In his review of Contemporary Notes, No. XXXIII, G. Ivanov affirms that Sirin wrote his Universitetskaya poema (“The University Poem,” 1927) in Oxford:

 

“Университетскую поэму” Вл. Сирина правильнее было бы назвать «гимназической». Такими вялыми ямбами, лишёнными всякого чувства стиха, на потеху одноклассников описываются в гимназиях экзамены и учителя. Делается это, нормально, не позже пятого класса. Сирин несколько опоздал, он написал свою поэму в Оксфорде.

 

VN’s story “Lips to Lips” is a satire on the editors of the Paris émigré review Chisla (“Numbers”), including G. Ivanov (a good poet, but a rude critic). Incidentally, in his essay V zashchitu Hodasevicha ("In Defense of Hodasevich," 1927) G. Ivanov energetically protests that Hodasevich was called by critics Arion emigratsii (the Arion of emigration):

 

Теперь: Арион эмиграции. Наш поэт после Блока. Наш певец...

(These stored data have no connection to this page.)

-- ==== Sys2Proof/Tests/Slice0.lean ====
section
/-! SUPPORT. The model's own tests, each expected value from the spec (its vector or rule is named), and for every
obligation with hypotheses a witness that they can be met together. -/

open Sys2Proof Sys2Proof.Machine Sys2Proof.Claims

namespace Sys2Proof.Tests

/-! ### Well-formedness and decoding -/

/-- R73: KSIZE = 3 is no key size. -/
theorem test_wf_refuses_ksize : (Instr.aesKeyexp 3).wf = false ∧ (Instr.aesKeyexp 2).wf = true := by decide

/-- R74: TSEL = 6 and 7 are no tables. -/
theorem test_wf_refuses_tsel :
    (Instr.desPerm 6).wf = false ∧ (Instr.desPerm 7).wf = false ∧ (Instr.desPerm 5).wf = true := by decide

/-- V35: the reserved opcodes, a reserved bit, KSIZE with AES_ENC, TSEL with GF_MUL spell no command. -/
theorem test_ill_formed_words :
    decode 0x0000000B = .error .reservedOpcode ∧ decode 0x0000000F = .error .reservedOpcode ∧
      decode 0x00000040 = .error .reservedBits ∧ decode 0x80000000 = .error .reservedBits ∧
      decode 0x00000012 = .error .reservedBits ∧ decode 0x00000105 = .error .reservedBits := by decide

/-- R71, R72: one word for every command, written out field by field: TSEL in bits 10:8, KSIZE in 5:4, OP in 3:0. -/
theorem test_decode_control : decode 0b00000000000000000000000000000000 = .ok .nop := by decide
theorem test_decode_aes :
    decode 0b00000000000000000000000000010001 = .ok (.aesKeyexp 1) ∧
      decode 0b00000000000000000000000000100001 = .ok (.aesKeyexp 2) ∧
      decode 0b00000000000000000000000000000010 = .ok .aesEnc := by decide
theorem test_decode_des :
    decode 0b00000000000000000000000000000011 = .ok .desKeysched ∧
      decode 0b00000000000000000000000000000100 = .ok .desEnc := by decide
theorem test_decode_diagnostic :
    decode 0b00000000000000000000000000000101 = .ok .gfMul ∧
      decode 0b00000000000000000000000000000110 = .ok .aesSubword ∧
      decode 0b00000000000000000000000100000111 = .ok (.desPerm 1) ∧
      decode 0b00000000000000000000010000000111 = .ok (.desPerm 4) ∧
      decode 0b00000000000000000000000000001000 = .ok .desSbox ∧
      decode 0b00000000000000000000000000001001 = .ok .aesMixcol ∧
      decode 0b00000000000000000000000000001010 = .ok .desF := by decide

/-- R82: `CMD AES_KEYEXP, KSIZE=2` and `CMD DES_PERM, TSEL=5`. -/
theorem test_encode : encode (.aesKeyexp 2) = 0x00000021 ∧ encode (.desPerm 5) = 0x00000507 := by decide

/-- The opcode table's first words decode to their rows' commands. -/
theorem test_decodeTableWord :
    decodeTableWord 32 0x00000000 = some .nop ∧ decodeTableWord 8 0x0A = some .desF ∧
      decodeTableWord 32 0x0000000B = none := by decide

/-! ### Small states -/

/-- A core with one command pending, with the given key and input in its snapshot. -/
def pending (i : Instr) (key : Vector Word 8) (din : Vector Word 4) (s : State) : State :=
  { s with busy := true, done := false, pend := some ⟨i.op, i.ksize, i.tsel, key, din⟩ }

/-- The state a result goes on with. -/
def after : Result → Option State
  | .next t => some t
  | .fault _ => none
  | .refused _ => none

/-- DOUT after a pending command completes. -/
def output (i : Instr) (key : Vector Word 8) (din : Vector Word 4) (s : State) : Option (Vector Word 4) :=
  (after (exec i (pending i key din s))).map fun t => t.dout

/-- STATUS after one turn. -/
def statusAfter (r : Result) : Option Word := (after r).map fun t => statusWord t.toArch

/-- A core with a CTRL write as its next turn. -/
def writing (v : Word) (s : State) : State := { s with events := [.write 0x000 4 v] }

def noKey : Vector Word 8 := .replicate 8 0

def noDin : Vector Word 4 := .replicate 4 0

/-- V3: the AES-128 schedule of the key of V1, as the spec prints it. -/
def v3 : List Word :=
  [0x2b7e1516, 0x28aed2a6, 0xabf71588, 0x09cf4f3c, 0xa0fafe17, 0x88542cb1, 0x23a33939, 0x2a6c7605] ++
  [0xf2c295f2, 0x7a96b943, 0x5935807a, 0x7359f67f, 0x3d80477d, 0x4716fe3e, 0x1e237e44, 0x6d7a883b] ++
  [0xef44a541, 0xa8525b7f, 0xb671253b, 0xdb0bad00, 0xd4d1c6f8, 0x7c839d87, 0xcaf2b8bc, 0x11f915bc] ++
  [0x6d88a37a, 0x110b3efd, 0xdbf98641, 0xca0093fd, 0x4e54f70e, 0x5f5fc9f3, 0x84a64fb2, 0x4ea6dc4f] ++
  [0xead27321, 0xb58dbad2, 0x312bf560, 0x7f8d292f, 0xac7766f3, 0x19fadc21, 0x28d12941, 0x575c006e] ++
  [0xd014f9a8, 0xc9ee2589, 0xe13f0cc8, 0xb6630ca6]

/-- V20: the subkeys of the key of V2, as the spec prints them. -/
def v20 : List (BitVec 48) :=
  [0x1b02effc7072, 0x79aed9dbc9e5, 0x55fc8a42cf99, 0x72add6db351d, 0x7cec07eb53a8, 0x63a53e507b2f] ++
  [0xec84b7f618bc, 0xf78a3ac13bfb, 0xe0dbebede781, 0xb1f347ba464f, 0x215fd3ded386, 0x7571f59467e9] ++
  [0x97c5d1faba41, 0x5f43b7f2e73a, 0xbf918d3d3f0a, 0xcb3d8b0e17f5]

/-- A core with the schedule of V3. -/
def withAes : State := { State.reset with rk := rkOf v3, aes_kv := true, aes_ks := 0 }

/-- A core with the subkeys of V20. -/
def withDes : State := { State.reset with sk := skOf v20, des_kv := true }

/-! ### One step of each command -/

/-- V35: NOP accepted. -/
theorem test_nop_accepted : statusAfter (step (writing 0x00000000 State.reset)) = some 0x00000001 := by decide

/-- V35: a pending NOP completes with ERR of a BUSY rejection still up. -/
theorem test_nop_completes : statusAfter (step
    { pending .nop noKey noDin State.reset with err := true, errcode := 5 }) = some 0x00000056 := by decide

/-- V3: the whole AES-128 schedule; RK beyond it holds nothing. -/
theorem test_aes_keyexp :
    (after (exec (.aesKeyexp 0) (pending (.aesKeyexp 0) #v[0x2B7E1516, 0x28AED2A6, 0xABF71588, 0x09CF4F3C, 5, 6, 7, 8]
      noDin State.reset))).map (fun t => (t.rk, t.aes_kv, t.aes_ks)) = some (rkOf v3, true, 0) := by
  decide +kernel

/-- V35: KSIZE = 3 is rejected and the schedule in place stays. -/
theorem test_aes_keyexp_rejected : (after (step (writing 0x00000031 withAes))).map
    (fun t => (statusWord t.toArch, t.rk == withAes.rk)) = some (0x00000124, true) := by decide +kernel

/-- V1, under the schedule V3 prints. -/
theorem test_aes_enc : output .aesEnc noKey #v[0x3243F6A8, 0x885A308D, 0x313198A2, 0xE0370734] withAes =
    some #v[0x3925841D, 0x02DC09FB, 0xDC118597, 0x196A0B32] := by decide +kernel

/-- V35: AES_ENC without a schedule. -/
theorem test_aes_enc_rejected : statusAfter (step (writing 0x00000002 State.reset)) = some 0x00000034 := by decide

/-- V20, from the key of V2. -/
theorem test_des_keysched :
    (after (exec .desKeysched (pending .desKeysched #v[0x13345779, 0x9BBCDFF1, 1, 2, 3, 4, 5, 6] noDin
      State.reset))).map (fun t => (t.sk, t.des_kv)) = some (skOf v20, true) := by decide +kernel

/-- V2, under the subkeys V20 prints; DIN2 and DIN3 are ignored. -/
theorem test_des_enc : output .desEnc noKey #v[0x74616E75, 0x73687269, 7, 9] withDes =
    some #v[0x1C43A605, 0x9EAD0F58, 0, 0] := by decide +kernel

/-- V35: DES_ENC without a schedule. -/
theorem test_des_enc_rejected : statusAfter (step (writing 0x00000004 State.reset)) = some 0x00000044 := by decide

/-- V10: the bits above 7 are ignored, and all of DOUT is written. -/
theorem test_gf_mul : output .gfMul noKey #v[0xFFFFFF57, 0x12345683, 1, 1]
    { State.reset with dout := .replicate 4 0xFFFFFFFF } = some #v[0x000000C1, 0, 0, 0] := by decide +kernel

/-- V10: the largest operands. -/
theorem test_gf_mul_largest : output .gfMul noKey #v[0xFF, 0xFF, 0, 0] State.reset = some #v[0x13, 0, 0, 0] := by
  decide +kernel

/-- V11: four different bytes. -/
theorem test_aes_subword : output .aesSubword noKey #v[0x53FF0001, 1, 1, 1] State.reset =
    some #v[0xED16637C, 0, 0, 0] := by decide +kernel

/-- V12: four different bytes, and one column of the matrix. -/
theorem test_aes_mixcol : output .aesMixcol noKey #v[0xDB135345, 1, 1, 1] State.reset =
    some #v[0x8E4DA1BC, 0, 0, 0] := by decide +kernel
theorem test_aes_mixcol_column : output .aesMixcol noKey #v[0x80000000, 0, 0, 0] State.reset =
    some #v[0x1B80809B, 0, 0, 0] := by decide +kernel

/-- V30: a table that narrows the input, and the table E on the first half of the input. -/
theorem test_des_perm_pc1 : output (.desPerm 0) noKey #v[0x01234567, 0x89ABCDEF, 1, 1] State.reset =
    some #v[0xF0CCAA0A, 0xACCF0000, 0, 0] := by decide +kernel
theorem test_des_perm_e : output (.desPerm 4) noKey #v[0x01234567, 0x89ABCDEF, 1, 1] State.reset =
    some #v[0x802906A0, 0xAB0E0000, 0, 0] := by decide +kernel

/-- V31: the low half of DIN1 is ignored. -/
theorem test_des_sbox : output .desSbox noKey #v[0x6117BA86, 0x6527FFFF, 1, 1] State.reset =
    some #v[0x5C82B597, 0, 0, 0] := by decide +kernel

/-- V32: round 1 of V21. -/
theorem test_des_f : output .desF noKey #v[0x00FFA454, 0x1B02EFFC, 0x70720000, 1] State.reset =
    some #v[0xE20D618B, 0, 0, 0] := by decide +kernel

«Арион эмиграции». О чем же поет этот «таинственный певец», суша «влажную ризу» на чужом солнце? Какую «радость» несет его песня?

 

Гляжу в окно — и презираю.

Гляжу в себя — презрен я сам...

 

...Так вьется по земле червяк,

Рассечен тяжкою лопатой.

 

Арион, таинственный пушкинский певец? Арион, душа пушкинской (вселенской) поэзии?